The six groups of kindergardeners don’t change from day to day.  At the hagwon, however, my four classes a day alternate between two groups every other day.  What this adds up to, is not only 32 teaching hours, but 14 different groups of students that I see throughout the week and a pile of textbooks that include the following titles; ‘English Time’ books two, three, and four (created by the same people who brought us the ‘Magic Time’ series), ‘Let’s Go,’ books two and four, ‘Side by Side’, and ‘American Headway,’ book one.  Only each of my 4:00 pm classes share the same textbook.  I’m happy to say that starting this week, for the first time none of my classes are using the ‘See Saw’ series and I no longer have to explain why the cake is in the tree or the helicopter is in the kitchen.  I’m not sure if the authors of the ‘See Saw’ intended the joke to be on the teachers or the students.  Now that I’m familiar with the texts, I’m over the shell shock that dealing with any questionable content on a day to day basis.  I’ve figured out a lot of strategies around it.

 

 

It took me a good month to figure out what book I was supposed to be using with each class each day. At last, in my third month in South Korea is when something resembling a system  has been emerging.  I’ll  discuss more about that at a future date.  

 

It’s true, a hagwon might be designed as more of a business than it is a place for students to actually learn something.  As a result of the design of the Korean educational system, many of the students are stuck in other hagwons until 10 or worse at night.  They have little time for fun or even enough sleep. Their poor little brains certainly can’t have time to assimilate all of the information that’s being crammed into their heads.  When they’re somewhere between climbing the walls, drooling on their desks and staring blankly into space, these things need to be taken into consideration.  

 

Given the challenges it presents, hagwon teaching definitely isn’t for everybody. In my case, several aspects of the job keep me going in spite of it all.  One class I thought was my worse nightmare has become my favorite class. I’ve developed a talent for juggling this immense pile of textbooks and figuring activities that can crossover into any combination of my classes.  Certain aspects of this job would have already driven me insane if imagined this as the rest of my life.  

 

At this point, I know how quickly I’m approaching the halfway point in my year contract. It’s only a year out of my life and I get so much more of my job then when I was working at the ticket counter or the departure gate at the airport as a customer service agent.  My friends and family have been bugging me “so have you thought about what you’re gonna do next?”  

 

Yeah, I think about a lot of things

 

But anyhow, if you’re thinking about teaching in a hagwon, though there will be some common themes 100 people will tell you 100 different stories about what it’s like and what you can get out of it.  If I could say that working at every hagwon is just like working at my hagwon, it probably takes certain qualities to make it the best experience possible.

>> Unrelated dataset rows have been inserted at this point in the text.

-- ==== Sys2Proof/Machine/Dispatch.lean ====
section
/-! DEFINITION. The dispatch of every step of the device to its meaning. -/
namespace Sys2Proof.Machine
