/-- 04 R105, R106, 05 R112: a register above the slot's level raises PRIV, an undefined name or index ILLEGAL, before anything else happens. 05 R133, 03
R90, 05 R127: TRAP raises PROGRAM with its number after moving past its word; a reserved word raises ILLEGAL with its class, and a fetch fault its own
code, both at the word itself. What taking the trap does is `Obligations.TrapEntry`. 05 R134, R136: ERET below scheduler level raises PRIV, outside a
handler ILLEGAL; ENDJ in a handler raises ILLEGAL. 09 R226, 05 R112: with no fence still waiting, a misaligned access of LDC, STC or AMO raises ALIGN
with its address as TRAP_INFO, one that R165 or R179 refuses raises their fault, and a read that meets an uncorrectable error raises POISON; nothing
else happens. -/
def Obligations.ControlTraps : Prop :=
  (∀ (s : State) (r : BitVec 5) (name : BitVec 12) (idx : BitVec 5),
    (sysView s name idx = none →
      exec (.sysr r name idx) s = .next (s.raise s.cur ⟨0x01, 0⟩ s.me.pc 0 0) ∧
      exec (.sysw r name idx) s = .next (s.raise s.cur ⟨0x01, 0⟩ s.me.pc 0 0)) ∧
    (∀ lvl v, sysView s name idx = some (lvl, v) → modeLevel s < lvl →
      exec (.sysr r name idx) s = .next (s.raise s.cur ⟨0x02, 0⟩ s.me.pc 0 0)) ∧
    (∀ rd old lvl v, sysView s name idx = some (rd, old) → sysStored name old (s.me.getS r) = some (lvl, v) →
      modeLevel s < lvl → exec (.sysw r name idx) s = .next (s.raise s.cur ⟨0x02, 0⟩ s.me.pc 0 0))) ∧
  (∀ (s : State) (n : BitVec 12) (w : W32) (code : BitVec 16) (addr : Word),
    exec (.trap n) s = .next ((s.upMe fun x => { x with pc := x.pc + 4#64 }).raise s.cur ⟨0x60, n.toNat⟩ 0#64 0 0) ∧
    exec (.reservedEncoding w) s = .next (s.raise s.cur ⟨0x01, 0⟩ s.me.pc (w.toNat / 2 ^ 29) 0) ∧
    exec (.fetchFault code addr) s = .next (s.raise s.cur ⟨code.toNat, addr.toNat⟩ s.me.pc 0 0)) ∧
  (∀ (s : State),
    (modeLevel s < 1 → exec .eret s = .next (s.raise s.cur ⟨0x02, 0⟩ s.me.pc 0 0)) ∧
    (1 ≤ modeLevel s → s.me.y.inTrap = false → exec .eret s = .next (s.raise s.cur ⟨0x01, 0⟩ s.me.pc 0 0)) ∧
    (s.me.y.inTrap = true → exec .endj s = .next (s.raise s.cur ⟨0x01, 0⟩ s.me.pc 0 0))) ∧
  (∀ (s : State) (sz : CSize) (op : AmoOp) (dword : Bool) (scope : Scope) (d a b : BitVec 5) (imm : BitVec 12),
    s.me.waits [d, a, b] [] = false → (∀ g ∈ s.me.fences, s.fenceHolds s.cur g = false) →
    s.fenceHolds s.cur ⟨s.me.ord + 1, .ls, scope⟩ = false →
    let traps := fun (i : Instr) (t n right : Nat) (reads : Option AccKind) =>
      (t % n ≠ 0 → exec i s = .next (s.raise s.cur ⟨0x05, t⟩ s.me.pc 0 0)) ∧
      (t % n = 0 → ∀ f, s.checkAt (s.issuer s.cur) (ccIsVa t) t n right = .error f →
        exec i s = .next (s.raise s.cur f s.me.pc 0 0)) ∧
      (∀ k, reads = some k → t % n = 0 → Admitted s t n right k → ¬Clean s t n →
        exec i s = .next ((afterRead s t n).raise s.cur ⟨0x30, t⟩ s.me.pc 0 0))
    traps (.ldc sz d a imm) (s.me.getS a + imm.signExtend 64).toNat (sizeBytes sz) rR (some .load) ∧
    traps (.stc sz d a imm) (s.me.getS a + imm.signExtend 64).toNat (sizeBytes sz) rW none ∧
    traps (.amo op dword scope d a b) (s.me.getS a).toNat (if dword then 8 else 4) rA (some .both))

/-- 20 R406, R409; 04 R110: a fault of a slot that handles no trap, whose cut can be taken, whose trap block can be used and whose handler can be fetched:
the registers of the trap hold its cause, program counter and information, the level before it is kept, the handler runs at scheduler level, and the
handler's address is fetched next. A fault that had to wait for its cut is taken by TRAP_ENTRY in the same way. Rests on the model's choice or
reading: what may go on while a trap waits for its cut (log 43). -/
def Obligations.TrapEntry : Prop :=
  ∀ (s : State) (n : Nat) (f : Flt) (tag : Word) (cls src vec : Nat),
    (s.slot n).y.inTrap = false → s.cutReady n (decide (src = 3 ∧ f.code = 0x13)) = true →
    let u := (s.takeCut n).upSlot n fun x => x.trapRegs f cls
    let v := (u.putBlock n ((u.slot n).trapBlock tag src f.info)).upSlot n Slot.trapMode
    u.trapVec n = some vec → vec ≠ 0 → (∃ bs, v.fetch (v.schedIssuer n) vec 4 = .ok bs) →
    let taken := fun (t : State) =>
      let y := (t.slot n).y
      y.inTrap = true ∧ y.level = 1#2 ∧ y.prevLevel = (s.slot n).y.level ∧
        y.cause = BitVec.ofNat 32 (cls * 2 ^ 16 + f.code) ∧ y.trapInfo = BitVec.ofNat 64 f.info ∧
        ((s.slot n).hold = .free → y.trapPc = (s.slot n).pc) ∧
        (t.slot n).pc = BitVec.ofNat 64 vec ∧ (t.slot n).drain = none
    ((s.slot n).drain = none → taken (s.raise n f tag cls src)) ∧
    (n = s.cur → cls < 8 → (s.slot n).drain = some (f, tag, src * 8 + cls) → ∃ t, exec .trapEntry s = .next t ∧ taken t)

/-- 05 R134, 20 R411: ERET at scheduler level, in a handler with no latch to deliver, restores the level, leaves the handler and goes on at TRAP_PC; the
trap registers keep their values. 05 R136: ENDJ ends the part that runs: a prologue goes to the kernel, or with a trip count of 0 to the epilogue; a
kernel iteration to the next one, the last to the epilogue; an epilogue ends the job's words. NOP only moves on (05 R138). -/
def Obligations.ReturnsAndParts : Prop :=
  (∀ (s : State), 1 ≤ modeLevel s → s.me.y.inTrap = true → s.me.anyLatch = false →
    ∃ t, exec .eret s = .next t ∧ t.me.y = { s.me.y with level := s.me.y.prevLevel, inTrap := false } ∧
      t.me.pc = s.me.y.trapPc ∧ t.me.r = s.me.r ∧ (∀ n, n ≠ s.cur → t.slot n = s.slot n) ∧ SameMemory (s.readFlags s.cur) t) ∧
  (∀ (s : State),
    (∃ t, exec .nop s = .next t ∧ OnlySlot s t ∧ t.me = { s.me with pc := s.me.pc + 4#64 }) ∧
    (s.me.y.inTrap = false → ∃ t, exec .endj s = .next t ∧ OnlySlot s t ∧ t.me.r = s.me.r ∧ t.me.y = s.me.y ∧ t.me.e = s.me.e ∧
      let j := s.me.job
      let u := t.me.job
      match j.part with
      | .prologue =>
        if j.trip = 0 then u.part = .epilogue ∧ t.me.pc = j.epiloguePc
        else u.part = .kernel ∧ u.iter = 0 ∧ t.me.pc = j.kernelPc
      | .kernel =>
        if j.iter + 1 < j.trip then u.part = .kernel ∧ u.iter = j.iter + 1 ∧ t.me.pc = j.kernelPc
        else u.part = .epilogue ∧ t.me.pc = j.epiloguePc
      | .epilogue => u.part = .ended ∧ t.me.pc = s.me.pc + 4#64
      | .idle => u.part = .idle
      | .ended => u.part = .ended))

If I had been truly confident in my ability to teach English as a foreign language without much in previous related experience, I probably wouldn’t have chosen the hagwon route.  If this is the route I choose for a while, now I know yes, actually I can teach English. In my case, being here feeds several of intrinsic motivations.  

 

 

When I think about the future, I think about those job interview questions that the airline I  used to work for was so fond of asking:

 


“Tell me about a challenge that you overcame at your last job.....”.